- [What needs to be done]
Transcribe the data below verbatim from the line with "step ++ zeros 8" to the line with "if cwGe e.w &&". Include both of those lines.

- [Source records]

######

/-- The high byte of a word as a number. -/
theorem toNat_higherByte (w : Word) : (higherByte w).toNat = w.toNat / 256 := by
  rw [higherByte, BitVec.extractLsb'_toNat, Nat.shiftRight_eq_div_pow]
  exact Nat.mod_eq_of_lt (Nat.div_lt_of_lt_mul w.isLt)

/-- Settles O30: the identifier for either format, the type by its bit, the length in MCTRL, and the bytes pair by pair.
(The name unpackRx alone is the unpacking function's.) -/
theorem Receive.unpackRx : Obligations.UnpackRx := by
  unfold Obligations.UnpackRx
  intro s a1 a2 c d1 d2 d3 d4
  refine ⟨Machine.unpackRx a1 a2 c d1 d2 d3 d4, rfl, unpackRx_ext, unpackRx_std, fun h => if_pos h,
    fun h => if_neg (ne_true_of_eq_false h), ?len,
    toNat_lowerByte d1, toNat_higherByte d1, toNat_lowerByte d2, toNat_higherByte d2,
    toNat_lowerByte d3, toNat_higherByte d3, toNat_lowerByte d4, toNat_higherByte d4⟩
  case len => exact (BitVec.extractLsb'_toNat ..).trans (by rw [Nat.shiftRight_zero])

end Sys2Proof.Machine

/-! SUPPORT. The lifecycle calls (45_lifecycle.md) as chains of turns: ENABLE and the templates; INIT up to its release of INIT; the bits
of a mode and the ENABLE after them; MONITOR, with a step of the engine between its transactions; and the calls that assert reset, whose
block is known only as one that a reset leaves. -/

namespace Sys2Proof.Machine

/-- A call whose plan leads to its return over the turns of the schedule has returned. -/
theorem State.LeadsTo.returned_of_turns {s s' : State} {start : State → State} {plan todo : List Micro} {ts ts' : List Turn} {b : Block}
    {r : Ret} (ht : s.turns = ts) (hp : start s = s.startPlan plan)
    (h : s.LeadsTo s.running (s.ctx s.running).calls ts s.block plan s' ts' b (.ret r :: todo))
    (hmain : s'.main = s.main) (hirq : s'.irq = s.irq) :
    ∃ t, Host.Outcome.next (runCall start s) = (.next t : Host.Outcome State Fault Refusal) ∧ Safety.Returned s' b ts' r t :=
  State.LeadsTo.returned hp (ht ▸ h) hmain hirq

/-- The same for a call that changes nothing outside the block. -/
theorem State.Leads.returned_of_turns {s : State} {start : State → State} {plan todo : List Micro} {ts ts' : List Turn} {b : Block}
    {r : Ret} (ht : s.turns = ts) (hp : start s = s.startPlan plan)
    (h : s.Leads s.running (s.ctx s.running).calls ts s.block plan ts' b (.ret r :: todo)) :
    ∃ t, Host.Outcome.next (runCall start s) = (.next t : Host.Outcome State Fault Refusal) ∧ Safety.Returned s b ts' r t :=
  State.Leads.returned hp (ht ▸ h)
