/-- The device: everything but the queue of commands. -/
structure Device where
  code : OrderingCode := .a2b
  /-- Local cycle counters by island ID (R14). -/
  cycles : List (BitVec 16 × BitVec 64)
  /-- The model's own counter of free values drawn so far (log entry 9). -/
  fresh : Nat := 0
  mem : Mem := {}
  dies : Vector Die 16 := Vector.replicate 16 {}
  lpcs : Vector (Vector Lpc 2) 16 := Vector.replicate 16 (Vector.replicate 2 {})
  cports : Vector (Vector CoursePort 2) 16 := Vector.replicate 16 (Vector.replicate 2 {})
  ports : Vector Port 16 := Vector.replicate 16 {}
  fds : Vector FabricDie 2 := Vector.replicate 2 {}
  ctxs : List Context := []
  gone : List Gone := []
  admin : Option RingSet := none
  adminHead : Option Taken := none
  resetting : Option Resetting := none
  switching : Option Switching := none
  hd : HdRegs := {}
  loops : Vector LoopReg 18
  start : Startup := {}
  pd : Pd := {}
  i3c : I3c := {}
  boat : Boathouse := {}
  dump : Dump := {}
  yalkenUp : Bool := false
  companion : List CompanionAccess := []
  /-- Writes to companion memory that wait while the link retrains, oldest first (R359). -/
  heldWrites : List HeldWrite := []
  deriving DecidableEq, Repr

/-- The state: the device and the queue of waiting commands, first in, first out. -/
structure State where
  dev : Device
  pending : List Instr
  deriving DecidableEq, Repr

/-! ### Reset -/

/-- The island IDs of a module, in ID order (R12, R13): 23 units on each CD, 10 on each FD, 8 on the HD and the PD controller,
397 in all (HD.IDENT, R477). -/
def cdUnits : List (Nat × Nat) :=
  [(0, 1), (1, 4), (2, 4), (3, 1), (4, 4), (5, 1), (6, 1), (7, 1), (8, 1), (9, 2), (10, 2), (11, 1)]

/-- An island ID from its fields (R12). -/
def island (die unit inst : Nat) : BitVec 16 :=
  BitVec.ofNat 16 (die * 1024 + unit * 16 + inst)

/-- The islands of one die from its unit table. -/
def dieIslands (die : Nat) (units : List (Nat × Nat)) : List (BitVec 16) :=
  units.flatMap fun (u, n) => (List.range n).map (island die u)

/-- Every island of the module (R13). -/
def allIslands : List (BitVec 16) :=
  ((List.range 16).flatMap fun n => dieIslands n cdUnits)
    ++ dieIslands 16 [(0, 1), (1, 8), (2, 1)] ++ dieIslands 17 [(0, 1), (1, 8), (2, 1)]
    ++ dieIslands 18 [(0, 1), (1, 1), (2, 1), (3, 1), (4, 1), (5, 1), (6, 1), (7, 1)]
    ++ dieIslands 19 [(0, 1)]

/-- Reset value of HD.LOOPj (R480). -/
def loopReset (j : Fin 18) : LoopReg :=
  if j.val = 0 then { low := 0x1644, high := 0x16A8, mode := 0 }
  else if j.val = 1 then { low := 0, high := 2, mode := 2 }
  else { low := 0, high := 0xF, mode := 2 }

/-- The device after reset: 60 V not yet applied, every register at its Reset column (R474), memory with nothing listed,
no context and no ring set (log entries 3 to 6). -/
def Device.reset : Device where
  cycles := allIslands.map (·, 0)
  loops := each (fun j _ => loopReset j) (Vector.replicate 18 (loopReset 0))

/-- The machine right after reset, with an empty queue. -/
def State.reset : State where
  dev := Device.reset
  pending := []

end Sys2Proof.Machine
end

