-- ==== Sys2Proof/Machine/Flags.lean ====
section
/-! DEFINITION. Counters, flags and the records made of them: Cox counters, conversion tally, stop records. -/

namespace Sys2Proof.Machine

/-! ### Cox registers (R120) and counters (R138) -/

/-- A g-register read; g0 reads as zero. -/
def Cox.rd (k : Cox) (r : Fin 32) : BitVec 64 := if r = 0 then 0 else k.g[r]

/-- The loads in flight to a register, which a later result to it overtakes: they give no value any more. -/
def BusOp.overtaken (b : BusOp) (r : Fin 32) : BusOp := if b.store.isNone ∧ b.d = r then { b with d := 0 } else b

/-- A g-register written by a result of latency `lat`; writes to g0 are discarded. Of two results in flight to one register the one issued
later stands, with its ready time (DESIGN CHOICE, log entry 71). -/
def Cox.wr (k : Cox) (r : Fin 32) (v : BitVec 64) (lat : Nat) : Cox :=
  if r = 0 then k
  else { k with g := k.g.set r v, ready := k.ready.set r (k.now + lat), bus := k.bus.map fun b => b.overtaken r }

/-- A predicate read; p0 reads as 1. -/
def Cox.rdp (k : Cox) (r : Fin 8) : Bool := if r = 0 then true else k.p[r]

/-- A predicate written; writes to p0 are discarded. -/
def Cox.wrp (k : Cox) (r : Fin 8) (v : Bool) : Cox := if r = 0 then k else { k with p := k.p.set r v }

/-- A saturating Cox counter raised. -/
def Cox.count (k : Cox) (i : Fin 14) (n : Nat) : Cox :=
  let r := satAdd64 k.counters[i] k.ovf[i] n
  { k with counters := k.counters.set i r.1, ovf := k.ovf.set i r.2 }

/-- The Cox at the start of a run (R121, R138). -/
def Cox.start (entry : BitVec 14) (args : Vector (BitVec 64) 8) : Cox :=
  { pc := entry, args := args, run := .running }

/-! ### The conversion tally (R54, R55) -/

/-- One element noted in the tally. -/
def Tally.note (t : Tally) : Option Meet → Tally
  | none => t
  | some .nanIn => { t with nanIn := t.nanIn.add 1 }
  | some .infIn => { t with infIn := t.infIn.add 1 }
  | some .sat => { t with sat := t.sat.add 1 }
  | some .zeroOut => { t with zeroOut := t.zeroOut.add 1 }

/-- Every element of a list noted. -/
def Tally.notes (t : Tally) (ms : List (Option Meet)) : Tally := ms.foldl Tally.note t

/-- The tally record. -/
def Tally.encode (t : Tally) (cd : Nat) (ctx : BitVec 16) (step : Nat) : List Byte :=
  let b := fun (c : Counter) k => if c.ovf then pow2 k else 0
  bytesLE 4 t.nanIn.count.toNat ++ bytesLE 4 t.infIn.count.toNat ++ bytesLE 4 t.sat.count.toNat
    ++ bytesLE 4 t.zeroOut.count.toNat
    ++ bytesLE 1 (b t.nanIn 0 + b t.infIn 1 + b t.sat 2 + b t.zeroOut 3) ++ bytesLE 1 cd ++ bytesLE 2 ctx.toNat
    ++ bytesLE 4 step ++ zeros 8

/-! ### The stop record (R140) -/

/-- The Cox stop record. -/
def Cox.stopRecord (k : Cox) (cd : Nat) (ctx : BitVec 16) (reason trap pc : Nat) (cycle : BitVec 64) (fault : Option ErrRec) :
    List Byte :=
  let f := match fault with
    | some r => r.island.toNat + r.cls.toNat * 2 ^ 16 + r.code.toNat * 2 ^ 24
    | none => 0
  bytesLE 1 5 ++ bytesLE 1 reason ++ bytesLE 1 cd ++ zeros 1 ++ bytesLE 2 ctx.toNat ++ bytesLE 2 trap ++ bytesLE 4 pc ++ zeros 4
    ++ bytesLE 8 cycle.toNat ++ bytesLE 8 k.counters[0].toNat ++ bytesLE 8 k.counters[1].toNat ++ bytesLE 8 k.counters[12].toNat
    ++ bytesLE 8 f ++ bytesLE 8 (k.stallItem.toNat + (if k.stallItem = 5 then k.stallSlot.toNat * 8 else 0))

end Sys2Proof.Machine
end

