-- ==== Sys2Proof/Machine/Engines.lean ====
section
/-! DEFINITION. Engine queues and links: what starts, releases and completes a command (R146 to R160). -/

namespace Sys2Proof.Machine

/-- The head command of a queue: its first command not yet started (R156, R160). -/
def headOf (q : List QEntry) : Option QEntry := q.find? fun e => !e.started

/-- The oldest command of a queue. -/
def oldestOf (q : List QEntry) : Option QEntry := q.head?

/-- The entry of an issue number rewritten. -/
def setEntry (q : List QEntry) (no : Nat) (f : QEntry → QEntry) : List QEntry :=
  q.map fun e => if e.no = no then f e else e

/-- A queue of a die rewritten. -/
def Die.modQueue (x : Die) (q : QueueId) (f : List QEntry → List QEntry) : Die := { x with queues := upd x.queues q f }

/-- A link of a die rewritten. -/
def Die.modLink (x : Die) (l : Nat) (f : Link → Link) : Die := { x with links := x.links.modify l f }

/-- Link conditions of a start (R154): a credit for a give, a token for a take. The reason that fails first, with its link. -/
def Die.linkWait (x : Die) (e : QEntry) : Option (Nat × Nat) :=
  if cwGe e.w && ((x.links[cwGl e.w]?).map (·.credits)).getD 0 == 0 then some (1, cwGl e.w)
  else if cwTe e.w && ((x.links[cwTl e.w]?).map (·.tokens)).getD 0 == 0 then some (2, cwTl e.w)
  else none

/-- Link actions of a start (R154). -/
def Die.linkStart (x : Die) (e : QEntry) : Die :=
  let x1 := if cwGe e.w then x.modLink (cwGl e.w) fun l => { l with credits := l.credits - 1 } else x
  if cwTe e.w then x1.modLink (cwTl e.w) fun l => { l with tokens := l.tokens - 1 } else x1

/-- Link action of the release point (R154). -/
def Die.linkRelease (x : Die) (e : QEntry) : Die :=
  if cwTe e.w then x.modLink (cwTl e.w) fun l => { l with credits := l.credits + 1 } else x

/-- Link action of the completion point (R154). -/
def Die.linkComplete (x : Die) (e : QEntry) : Die :=
  if cwGe e.w then x.modLink (cwGl e.w) fun l => { l with tokens := l.tokens + 1 } else x

/-- What an engine answers when a command tries to start. -/
inductive Engine where
  /-- The command waits. -/
  | wait
  /-- The command has run: the device after it, the s values of its completion point, and whether its last result byte is
  written. -/
  | ran (d : Device) (svals : List (Fin 16 × BitVec 64)) (done : Bool)
  /-- The command has stopped at a fault, with what it left behind. -/
  | stopped (d : Device)
  /-- The command has come to a stop point with work left: its progress in the queue entry, and the s values that it has formed so far
  (R86, R118, R197, R383, R387). -/
  | cut (d : Device) (progress : Nat) (svals : List (Fin 16 × BitVec 64))

/-- Marks of a start in the queue and the links. A command that goes on from a stop point has taken its links. -/
def Die.markStart (x : Die) (q : QueueId) (e : QEntry) (svals : List (Fin 16 × BitVec 64)) (done : Bool) : Die :=
  (if e.started then x else x.linkStart e).modQueue q fun l => setEntry l e.no fun e =>
    { e with started := true, inputRead := done, done := done, cut := false, svals := svals }

/-- Marks of a start, or of a further piece, that has come to a stop point. -/
def Die.markCut (x : Die) (q : QueueId) (e : QEntry) (progress : Nat) (svals : List (Fin 16 × BitVec 64)) : Die :=
  (x.markStart q e svals false).modQueue q fun l => setEntry l e.no fun e => { e with cut := true, progress := BitVec.ofNat 40 progress }

/-- The progress of a command noted in its queue entry (R383). -/
def Die.noteProgress (x : Die) (q : QueueId) (e : QEntry) (progress : Nat) : Die :=
  x.modQueue q fun l => setEntry l e.no fun e => { e with progress := BitVec.ofNat 40 progress }

/-- Marks of a start that a fault has stopped (R195). -/
def Die.markStop (x : Die) (q : QueueId) (e : QEntry) : Die :=
  (x.markStart q e [] false).modQueue q fun l => setEntry l e.no fun e => { e with stopped := true }

/-- Pre-emption of the context is in progress (R129, R387). -/
def Device.preempting (d : Device) (c : Context) : Bool := (d.switching.map (·.out)) == some c.tag

/-- The Course of a paused context stands still: PAUSE(q) has reached every CD, every round before q has started, and no line is on a hop.
Nothing moves before position 0 sends its START, or in a FAULTED context (R226, R227). -/
def Device.courseStill (d : Device) (c : Context) : Bool :=
  let k0 := d.dies[c.cdAt 0].course
  match k0.pause with
  | none => true
  | some q => c.plan.isNone || c.cond == .faulted || k0.counter.isNone || k0.resume.isSome || c.cds.all fun cd =>
      let k := d.dies[cd].course
      k.counter.isSome && k.resume.isNone && k.pause == some q && decide (q ≤ k.round) && k.inCw.isEmpty && k.inCcw.isEmpty && k.passCw.isEmpty
        && k.passCcw.isEmpty

/-- The run of the context is being stopped: pre-emption or Easy-all (R387, R449). -/
def Device.stopping (d : Device) (c : Context) : Bool := d.preempting c || c.held

/-- The engines of the context stand at their stop points: pre-emption or Easy-all, once the lines scheduled before the pause have gone
(R227, R387, R449; log entry 53). -/
def Device.enginesHeld (d : Device) (c : Context) : Bool := d.stopping c && d.courseStill c

/-- A CLOSE of the Ladle queue: later commands start while it runs, and CLOSEs complete in queue order (R310). -/
def isClose (q : QueueId) (e : QEntry) : Bool := q == 10 && cwOp e.w == 2 && cwFlag e.w 0

/-- The command of a queue that stands at a stop point. -/
def cutOf (q : List QEntry) : Option QEntry := q.find? fun e => e.started && e.cut && !e.stopped

/-- The command that may start in a queue: resident context, engines running, the queue's head with the opcode, link conditions
met (R156, R195). Every engine but a matrix array has finished the command ahead (R217; an MA streams one tile while its output
stage holds another, R74). A command that stands at a stop point goes on first (R197, R387). -/
def Device.startable (d : Device) (cd : Cd) (q : QueueId) (op : Nat) : Option (Context × QEntry) :=
  match d.residentOf cd with
  | none => none
  | some c =>
    let x := d.dies[cd]
    if x.frozen || d.enginesHeld c then none
    else match cutOf x.queues[q], headOf x.queues[q] with
      | some e, _ => if cwOp e.w = op then some (c, e) else none
      | none, none => none
      | none, some e =>
        if cwOp e.w = op ∧ (x.linkWait e).isNone ∧ (decide (q.val < 4) || x.queues[q].all fun b => !b.started || b.done || isClose q b)
        then some (c, e) else none

/-- The head command of a queue starts, when it has the opcode and its conditions hold; `f` is what the engine does. -/
def Device.startHead (d : Device) (cd : Cd) (q : QueueId) (op : Nat) (f : Device → Context → QEntry → Engine) : Device :=
  match d.startable cd q op with
  | none => d
  | some (c, e) =>
    match f d c e with
    | .wait => d
    | .ran d' svals done => d'.modDie cd fun x => x.markStart q e svals done
    | .stopped d' => d'.modDie cd fun x => x.markStop q e
    | .cut d' n svals => d'.modDie cd fun x => x.markCut q e n svals

/-- The s value of a command that names an s-register (R149). -/
def QEntry.sOf (e : QEntry) (v : Nat) : List (Fin 16 × BitVec 64) :=
  if cwSwr e.w then [(cwSreg e.w, BitVec.ofNat 64 v)] else []

/-- The values written to the s-registers at a completion point: each mark clears unless a later command has set it again
(R132). -/
def Cox.writeS (k : Cox) (no : Nat) : List (Fin 16 × BitVec 64) → Cox
  | [] => k
  | (r, v) :: t =>
    let k1 := { k with s := k.s.set r v }
    let k2 := if k.pend[r] ≠ 0 ∧ k.pendNo[r] = no then { k1 with pend := k1.pend.set r 0 } else k1
    k2.writeS no t

/-- A companion access of the queue is outstanding (R155, R359). -/
def Device.companionWait (d : Device) (c : Context) (cd : Cd) (q : QueueId) : Bool :=
  d.companion.any fun a => a.slot == c.slot && a.cd == cd && a.queue == q

/-! ### Gate and post of a MOVE (R347 to R349) -/

/-- The receive stream of a position. -/
def Context.recv (c : Context) (pos stream : Nat) : Option RecvStream :=
  c.plan.bind fun p => p.recvs.find? fun r => r.pos == pos && r.stream == stream

/-- The send stream of a position. -/
def Context.send (c : Context) (pos stream : Nat) : Option SendStream :=
  c.plan.bind fun p => p.sends.find? fun r => r.pos == pos && r.stream == stream

/-- The stream named by the flags of a MOVE. -/
def cwStream (w : Nat) : Nat := bits w 61 57

/-- A gated MOVE waits for a message (R348). -/
def Context.gateWait (c : Context) (cd : Cd) (e : QEntry) : Bool :=
  cwFlag e.w 0 && (match c.recv (c.posOf cd) (cwStream e.w) with
    | some r => decide (r.landed ≤ r.gated)
    | none => true)

/-- A posting MOVE waits for room among the unread entries of its stream (R349). Its wait reason is that of a Wyine arrival (DESIGN CHOICE,
log entry 73). -/
def Context.postWait (c : Context) (cd : Cd) (e : QEntry) : Bool :=
  cwFlag e.w 6 && (match c.send (c.posOf cd) (cwStream e.w) with
    | some r => decide (r.depth ≤ r.unread.length)
    | none => true)

/-- A receive stream of a position rewritten. -/
def Context.modRecv (c : Context) (pos stream : Nat) (f : RecvStream → RecvStream) : Context :=
  { c with plan := c.plan.map fun p =>
    { p with recvs := p.recvs.map fun r => if r.pos == pos && r.stream == stream then f r else r } }

/-- A send stream of a position rewritten. -/
def Context.modSend (c : Context) (pos stream : Nat) (f : SendStream → SendStream) : Context :=
  { c with plan := c.plan.map fun p =>
    { p with sends := p.sends.map fun r => if r.pos == pos && r.stream == stream then f r else r } }

/-- The command is a MOVE of channel 1 or 2 with a flag set (R347). -/
def moveFlag (q : QueueId) (e : QEntry) (j : Nat) : Bool :=
  (q == 6 || q == 7) && cwOp e.w == 1 && cwFlag e.w j

/-- A gated MOVE at its release point owes its peer one message credit (R348). -/
def Device.gateRelease (d : Device) (c : Context) (cd : Cd) (q : QueueId) (e : QEntry) : Device :=
  if moveFlag q e 0 then
    d.modCtx c.slot fun c => c.modRecv (c.posOf cd) (cwStream e.w) fun r => { r with owed := r.owed + 1 }
  else d

/-- The next entry of a send stream released, cyclically (R349). -/
def SendStream.post (r : SendStream) : SendStream :=
  let k := if r.count = 0 then 0 else r.next % r.count
  { r with unread := r.unread ++ [r.first + k], next := k + 1 }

######

- [Solved exercise]
    ++ bytesLE 4 step ++ zeros 8

/-! ### The stop record (R140) -/

/-- The Cox stop record. -/
def Cox.stopRecord (k : Cox) (cd : Nat) (ctx : BitVec 16) (reason trap pc : Nat) (cycle : BitVec 64) (fault : Option ErrRec) :
    List Byte :=
  let f := match fault with
    | some r => r.island.toNat + r.cls.toNat * 2 ^ 16 + r.code.toNat * 2 ^ 24
    | none => 0
  bytesLE 1 5 ++ bytesLE 1 reason ++ bytesLE 1 cd ++ zeros 1 ++ bytesLE 2 ctx.toNat ++ bytesLE 2 trap ++ bytesLE 4 pc ++ zeros 4
    ++ bytesLE 8 cycle.toNat ++ bytesLE 8 k.counters[0].toNat ++ bytesLE 8 k.counters[1].toNat ++ bytesLE 8 k.counters[12].toNat
    ++ bytesLE 8 f ++ bytesLE 8 (k.stallItem.toNat + (if k.stallItem = 5 then k.stallSlot.toNat * 8 else 0))

end Sys2Proof.Machine
end

-- ==== Sys2Proof/Machine/Engines.lean ====
section
/-! DEFINITION. Engine queues and links: what starts, releases and completes a command (R146 to R160). -/

namespace Sys2Proof.Machine

/-- The head command of a queue: its first command not yet started (R156, R160). -/
def headOf (q : List QEntry) : Option QEntry := q.find? fun e => !e.started

/-- The oldest command of a queue. -/
def oldestOf (q : List QEntry) : Option QEntry := q.head?

/-- The entry of an issue number rewritten. -/
def setEntry (q : List QEntry) (no : Nat) (f : QEntry → QEntry) : List QEntry :=
  q.map fun e => if e.no = no then f e else e

/-- A queue of a die rewritten. -/
def Die.modQueue (x : Die) (q : QueueId) (f : List QEntry → List QEntry) : Die := { x with queues := upd x.queues q f }

/-- A link of a die rewritten. -/
def Die.modLink (x : Die) (l : Nat) (f : Link → Link) : Die := { x with links := x.links.modify l f }

/-- Link conditions of a start (R154): a credit for a give, a token for a take. The reason that fails first, with its link. -/
def Die.linkWait (x : Die) (e : QEntry) : Option (Nat × Nat) :=
  if cwGe e.w && ((x.links[cwGl e.w]?).map (·.credits)).getD 0 == 0 then some (1, cwGl e.w)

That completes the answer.